Work to complete
Take each line in the entries below that holds "adding" and show it.

[Collected data entries]
══════════════════════════════

-- ==== Sys2Proof/Machine/Hash.lean ====
section
/-! DEFINITION. The hash unit and the validity scan (spec/43_hash_unit.md). The three hash functions are parameters of
the block with a default (R5, R170, R172): the meanings of the item commands exist for every hash unit, and so do a
command, a step and the machine (`execWith`, `stepWith`, `coreWith`); `exec`, `step` and `core`, whose types the host
fixes, are those of the default unit (log 6). -/

namespace Sys2Proof.Machine

/-- The parameters `HASH1`, `HASH2`, `HASHX` of a block (R5, R170): functions of the item bytes alone. -/
structure HashUnit where
  hash1 : List Byte → Beat
  hash2 : List Byte → Beat
  hashX : List Byte → Beat

/-- One byte of the multiply-xor pass of `RH64` (R171). -/
def rh64Byte (h : Beat) (b : Byte) : Beat := (h ^^^ b.setWidth 64) * 0x00000100000001B3

/-- The final mix of `RH64` (R171). -/
def rh64Mix (h : Beat) : Beat :=
  let h1 := (h ^^^ (h >>> 33)) * 0xFF51AFD7ED558CCD
  let h2 := (h1 ^^^ (h1 >>> 33)) * 0xC4CEB9FE1A85EC53
  h2 ^^^ (h2 >>> 33)

/-- The reference hash `RH64(seed, item)` (R171). -/
def rh64 (seed : Byte) (item : List Byte) : Beat :=
  rh64Mix (item.foldl rh64Byte (rh64Byte 0xCBF29CE484222325 seed))

/-- The default assignment of the three functions (R172). -/
def defaultHash : HashUnit where
  hash1 := rh64 0x01
  hash2 := rh64 0x02
  hashX := rh64 0x03

/-- `Valid(item)`: not empty, and some byte outside `WS_SET` (R173). -/
def validItem (item : List Byte) : Bool :=
  !item.isEmpty && item.any (fun b => !Config.wsSet.contains b)

end Sys2Proof.Machine
end

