-- ==== Sys2Proof/Machine/Execute.lean ====
section
/-! DEFINITION. The commands of a block with any hash unit (R5), and the decoding algorithm of R84: a beat is accepted,
and the command it completes is executed. What executes a decoded command is an argument of the algorithm, so that one
text serves the default block (`exec`) and a block with any hash unit (`execWith u`). -/

namespace Sys2Proof.Machine

/-- A command of the block whose hash unit is `u` (R5, R170; U4 of spec/93_implementation_defined.md): only the four item
commands depend on it. -/
def execWith (u : HashUnit) (i : Instr) (s : State) : Result :=
  match i with
  | .bfAdd item => execBfAddWith u item s
  | .bfTest item => execBfTestWith u item s
  | .bfUniq entry => execBfUniqWith u entry s
  | .hllAdd item => execHllAddWith u item s
  | .nop | .sysRst | .csrRd _ => exec i s
  | .bfInit _ _ | .bfInitNp _ _ | .bfAddH _ _ | .bfTestH _ _ | .bfUniqH _ _ | .bfRd _ => exec i s
  | .hllInit _ | .hllAddH _ | .hllEst | .hllRdr _ => exec i s

/-- `execute(header, payload)`: classify the header, then run the command or fail (R84, R182). -/
def execute (run : Instr → State → Result) (p : Pending) (s : State) : Result :=
  match decode p.header p.payload with
  | .ok i => run i s
  | .error e => raise (rejectFailure e) s

/-- A beat is accepted while the rest of the state is `s` (R84): the command it completes runs with the buffer empty;
an incomplete one stays in the buffer, without a response (R85). -/
def acceptBeat (run : Instr → State → Result) (b : Beat) (s : State) : Result :=
  if (receive b s.buffer).payload.length = payloadBeats (receive b s.buffer).header then
    execute run (receive b s.buffer) (setBuffer none s)
  else .next (setBuffer (some (receive b s.buffer)) s)

/-- One host event arrives (R84, R200). A beat cut by a reset leaves the reset state and no response (log 10). -/
def takeEvent (run : Instr → State → Result) (e : HostEvent) (s : State) : Result :=
  match e with
  | .beat b => acceptBeat run b s
  | .reset => .next (hardwareReset s)
  | .beatCutByReset _ => .next (hardwareReset s)

/-- The block takes the oldest host event; with none, it waits and keeps all its state (R84, R85, R189; log 1). -/
def advance (run : Instr → State → Result) (s : State) : Result :=
  match s.port with
  | [] => .next s
  | e :: rest => takeEvent run e (setPort rest s)

/-- Place the command whose bits are `w` (numbered as the opcode table numbers them) at the block's input, so that the
next step completes and runs it: its last beat is the next host event, the beats before it are in the assembly buffer. -/
def placeCommand (nbits w : Nat) (s : State) : State :=
  match tablePayload nbits w with
  | [] => setPort (.beat (tableBeat nbits w 0) :: s.port) (setBuffer none s)
  | b :: rest =>
    setPort (.beat ((b :: rest).getLast?.getD 0) :: s.port)
      (setBuffer (some ⟨tableBeat nbits w 0, (b :: rest).dropLast⟩) s)

end Sys2Proof.Machine
end

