/-- R28, R187: a successful command leaves the error summary alone unless it is `SYS.RST`; a failed one sets `err` and
overwrites `ecode` with its own status. -/
def Obligations.TheErrorSummaryIsSticky : Prop :=
  ∀ i s t r, exec i s = .next t → t.responses = s.responses ++ [r] →
    (r.status = 0 → i ≠ .sysRst → t.err = s.err ∧ t.ecode = s.ecode) ∧
    (r.status ≠ 0 → t.err = true ∧ t.ecode = r.status)

/-- R22, R25: only construction and reset change a configuration. -/
def Obligations.ConfigurationsAreImmutable : Prop :=
  ∀ i s t, exec i s = .next t →
    (discardsFilter i = false → t.bfValid = s.bfValid ∧ t.bfM = s.bfM ∧ t.bfK = s.bfK) ∧
    (discardsEstimator i = false → t.hllValid = s.hllValid ∧ t.hllB = s.hllB)

/-- R2: a Bloom command neither writes nor reads HyperLogLog state, and the other way round: with that state replaced
by any other the command does the same. -/
def Obligations.TheTwoStructuresAreIndependent : Prop :=
  (∀ i s t v b g, isBloom i = true → exec i s = .next t →
    (t.hllValid = s.hllValid ∧ t.hllB = s.hllB ∧ t.reg = s.reg) ∧
    exec i { s with hllValid := v, hllB := b, reg := g } = .next { t with hllValid := v, hllB := b, reg := g }) ∧
  ∀ i s t v m k c, isHll i = true → exec i s = .next t →
    (t.bfValid = s.bfValid ∧ t.bfM = s.bfM ∧ t.bfK = s.bfK ∧ t.bv = s.bv) ∧
    exec i { s with bfValid := v, bfM := m, bfK := k, bv := c } =
      .next { t with bfValid := v, bfM := m, bfK := k, bv := c }

/-- R58: the reading commands change no state when they succeed. -/
def Obligations.QueriesChangeNoState : Prop :=
  ∀ i s t r, exec i s = .next t → t.responses = s.responses ++ [r] → r.status = 0 →
    (∃ n, i = .csrRd n) ∨ (∃ h1 h2, i = .bfTestH h1 h2) ∨ (∃ item, i = .bfTest item) ∨ (∃ a, i = .bfRd a) ∨
      i = .hllEst ∨ (∃ j, i = .hllRdr j) →
    t = { s with responses := s.responses ++ [r] }

/-- R110, R140, R183: a data command on a structure that is not constructed fails with `NOT_CONFIGURED`, whatever its
operands. -/
def Obligations.DataCommandsNeedTheirStructure : Prop :=
  ∀ i s, (isBloomData i = true → s.bfValid = false → FailsWith i 3 s) ∧
    (isHllData i = true → s.hllValid = false → FailsWith i 3 s) ∧
    (isBloomData i = false → isHllData i = false → ¬FailsWith i 3 s)

/-- R24 (b): a bit that is 1 stays 1 under every command that does not discard the filter; R23: only the adding
commands write bits. -/
def Obligations.BitsAreNeverCleared : Prop :=
  ∀ i s t, StateOk s → exec i s = .next t → discardsFilter i = false →
    (∀ j, bitOf s j = true → bitOf t j = true) ∧ (addedPair i = none → t.bv = s.bv)

/-- R27 (b): no register decreases under a command that does not discard the estimator; R26: only the adding commands
write registers. -/
def Obligations.RegistersNeverDecrease : Prop :=
  ∀ i s t, StateOk s → exec i s = .next t → discardsEstimator i = false →
    (∀ j, (regRead s j).toNat ≤ (regRead t j).toNat) ∧ (addedHash i = none → t.reg = s.reg)

/-- R22, R24 (a), R27, R28, R51, R77, R84: every step keeps the invariant. -/
def Obligations.EveryStepKeepsTheInvariant : Prop :=
  ∀ s t, StateOk s → step s = .next t → StateOk t

/-- The reset state has the invariant. -/
def Obligations.ResetHasTheInvariant : Prop :=
  StateOk State.reset

/-- R24 (c), items with the default hashes of R172 (log 6): no false negatives: a pair or an item that has been added
tests 1 after any further commands that do not discard the filter. -/
def Obligations.NoFalseNegatives : Prop :=
  ∀ s t u is, StateOk s → s.bfValid = true → (∀ i ∈ is, discardsFilter i = false) → execAll is t = .next u →
    (∀ h1 h2, exec (.bfAddH h1 h2) s = .next t →
      exec (.bfTestH h1 h2) u = .next { u with responses := u.responses ++ [⟨0, 1⟩] }) ∧
    (∀ item, exec (.bfAdd item) s = .next t →
      exec (.bfTest item) u = .next { u with responses := u.responses ++ [⟨0, 1⟩] })

/-- R127: the bit vector after commands that do not discard the filter depends only on the set of pairs they add. -/
def Obligations.TheBitVectorIsOrderIndependent : Prop :=
  ∀ s t u is js, StateOk s → s.bfValid = true →
    (∀ i ∈ is, discardsFilter i = false) → (∀ i ∈ js, discardsFilter i = false) →
    (∀ q, (∃ i ∈ is, addedPair i = some q) ↔ ∃ i ∈ js, addedPair i = some q) →
    execAll is s = .next t → execAll js s = .next u → t.bv = u.bv

/-- R150: the registers after commands that do not discard the estimator depend only on the set of hash values they
add, and so does the estimate. -/
def Obligations.TheRegistersAreOrderIndependent : Prop :=
  ∀ s t u is js, StateOk s → s.hllValid = true →
    (∀ i ∈ is, discardsEstimator i = false) → (∀ i ∈ js, discardsEstimator i = false) →
    (∀ x, (∃ i ∈ is, addedHash i = some x) ↔ ∃ i ∈ js, addedHash i = some x) →
    execAll is s = .next t → execAll js s = .next u →
    t.reg = u.reg ∧ ∀ t' u', exec .hllEst t = .next t' → exec .hllEst u = .next u' →
      t'.responses.getLast? = u'.responses.getLast?

/-! ## Every hash unit (R5, R170) -/

/-- R121, R122, R123 and R147 for every choice of `HASH1`, `HASH2`, `HASHX` (R170: functions of the item bytes alone), and
the default unit of R172 is the one of `exec` (log 6). -/
def Obligations.ItemCommandsUseTheGivenHashFunctions : Prop :=
  (∀ h p, opcOf h = 0x15 →
    decode h p = if flgOf h = 0 ∧ argOf h = 0 then .ok (.bfAdd (itemOf (lenOf h).toNat p)) else .error .illegalField) ∧
  (∀ h p, opcOf h = 0x16 →
    decode h p = if flgOf h = 0 ∧ argOf h = 0 then .ok (.bfTest (itemOf (lenOf h).toNat p))
      else .error .illegalField) ∧
  (∀ h p, opcOf h = 0x17 →
    decode h p = if flgOf h &&& 0xFE = 0 ∧ argOf h = 0 ∧ (nullOf h = true → lenOf h = 0) then
      .ok (.bfUniq (if nullOf h then .null else .item (itemOf (lenOf h).toNat p))) else .error .illegalField) ∧
  (∀ h p, opcOf h = 0x22 →
    decode h p = if flgOf h = 0 ∧ argOf h = 0 then .ok (.hllAdd (itemOf (lenOf h).toNat p))
      else .error .illegalField) ∧
  (∀ i s, execWith defaultHash i s = exec i s) ∧
  ∀ (u : HashUnit) (item : List Byte) (s : State),
    (s.bfValid = false → ∀ i, i = .bfAdd item ∨ i = .bfTest item ∨ i = .bfUniq (.item item) ∨ i = .bfUniq .null →
      execWith u i s = .next { s with err := true, ecode := 3, responses := s.responses ++ [⟨3, 0⟩] }) ∧
    (s.hllValid = false →
      execWith u (.hllAdd item) s =
        .next { s with err := true, ecode := 3, responses := s.responses ++ [⟨3, 0⟩] }) ∧
    (StateOk s → s.bfValid = true → ∀ h1 h2, h1 = u.hash1 item → h2 = u.hash2 item →
      execWith u (.bfAdd item) s = execWith u (.bfAddH h1 h2) s ∧
      (∃ t, execWith u (.bfAdd item) s = .next t ∧
        t = { s with bv := t.bv, responses := s.responses ++ [⟨0, 0⟩] } ∧
        ∀ i, bitOf t i = true ↔
          bitOf s i = true ∨ ∃ l < s.bfK.toNat, i = (h1.toNat + l * h2.toNat) % s.bfM.toNat) ∧
      (∃ r, execWith u (.bfTest item) s = .next { s with responses := s.responses ++ [⟨0, r⟩] } ∧ (r = 0 ∨ r = 1) ∧
        (r = 1 ↔ ∀ l < s.bfK.toNat, bitOf s ((h1.toNat + l * h2.toNat) % s.bfM.toNat) = true)) ∧
      execWith u (.bfUniq .null) s = .next { s with responses := s.responses ++ [⟨0, 2⟩] } ∧
      (validItem item = false →
        execWith u (.bfUniq (.item item)) s = .next { s with responses := s.responses ++ [⟨0, 2⟩] }) ∧
      (validItem item = true →
        ((∀ l < s.bfK.toNat, bitOf s ((h1.toNat + l * h2.toNat) % s.bfM.toNat) = true) →
          execWith u (.bfUniq (.item item)) s = .next { s with responses := s.responses ++ [⟨0, 0⟩] }) ∧
        (¬(∀ l < s.bfK.toNat, bitOf s ((h1.toNat + l * h2.toNat) % s.bfM.toNat) = true) →
          ∃ t, execWith u (.bfUniq (.item item)) s = .next t ∧
            t = { s with bv := t.bv, responses := s.responses ++ [⟨0, 1⟩] } ∧
            ∀ i, bitOf t i = true ↔
              bitOf s i = true ∨ ∃ l < s.bfK.toNat, i = (h1.toNat + l * h2.toNat) % s.bfM.toNat))) ∧
    (StateOk s → s.hllValid = true → ∀ x, x = u.hashX item →
      ∃ t, execWith u (.hllAdd item) s = .next t ∧
        t = { s with reg := t.reg, responses := s.responses ++ [⟨0, 0⟩] } ∧
        (regRead t (x.toNat % 2 ^ s.hllB.toNat)).toNat =
          max (regRead s (x.toNat % 2 ^ s.hllB.toNat)).toNat (rank (x.toNat >>> s.hllB.toNat) s.hllB.toNat) ∧
        ∀ j, j ≠ x.toNat % 2 ^ s.hllB.toNat → regRead t j = regRead s j)

/-- R22, R24 (a), R27, R28, R51, R77, R84 for a block with any hash functions (R5, R170): every step keeps the
invariant. -/
def Obligations.EveryStepKeepsTheInvariantForEveryHashUnit : Prop :=
  ∀ (u : HashUnit) (s t : State), StateOk s → stepWith u s = .next t → StateOk t
end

══════════════════════════════

Exercise output
/-- R24 (b): a bit that is 1 stays 1 under every command that does not discard the filter; R23: only the adding
/-- R27 (b): no register decreases under a command that does not discard the estimator; R26: only the adding commands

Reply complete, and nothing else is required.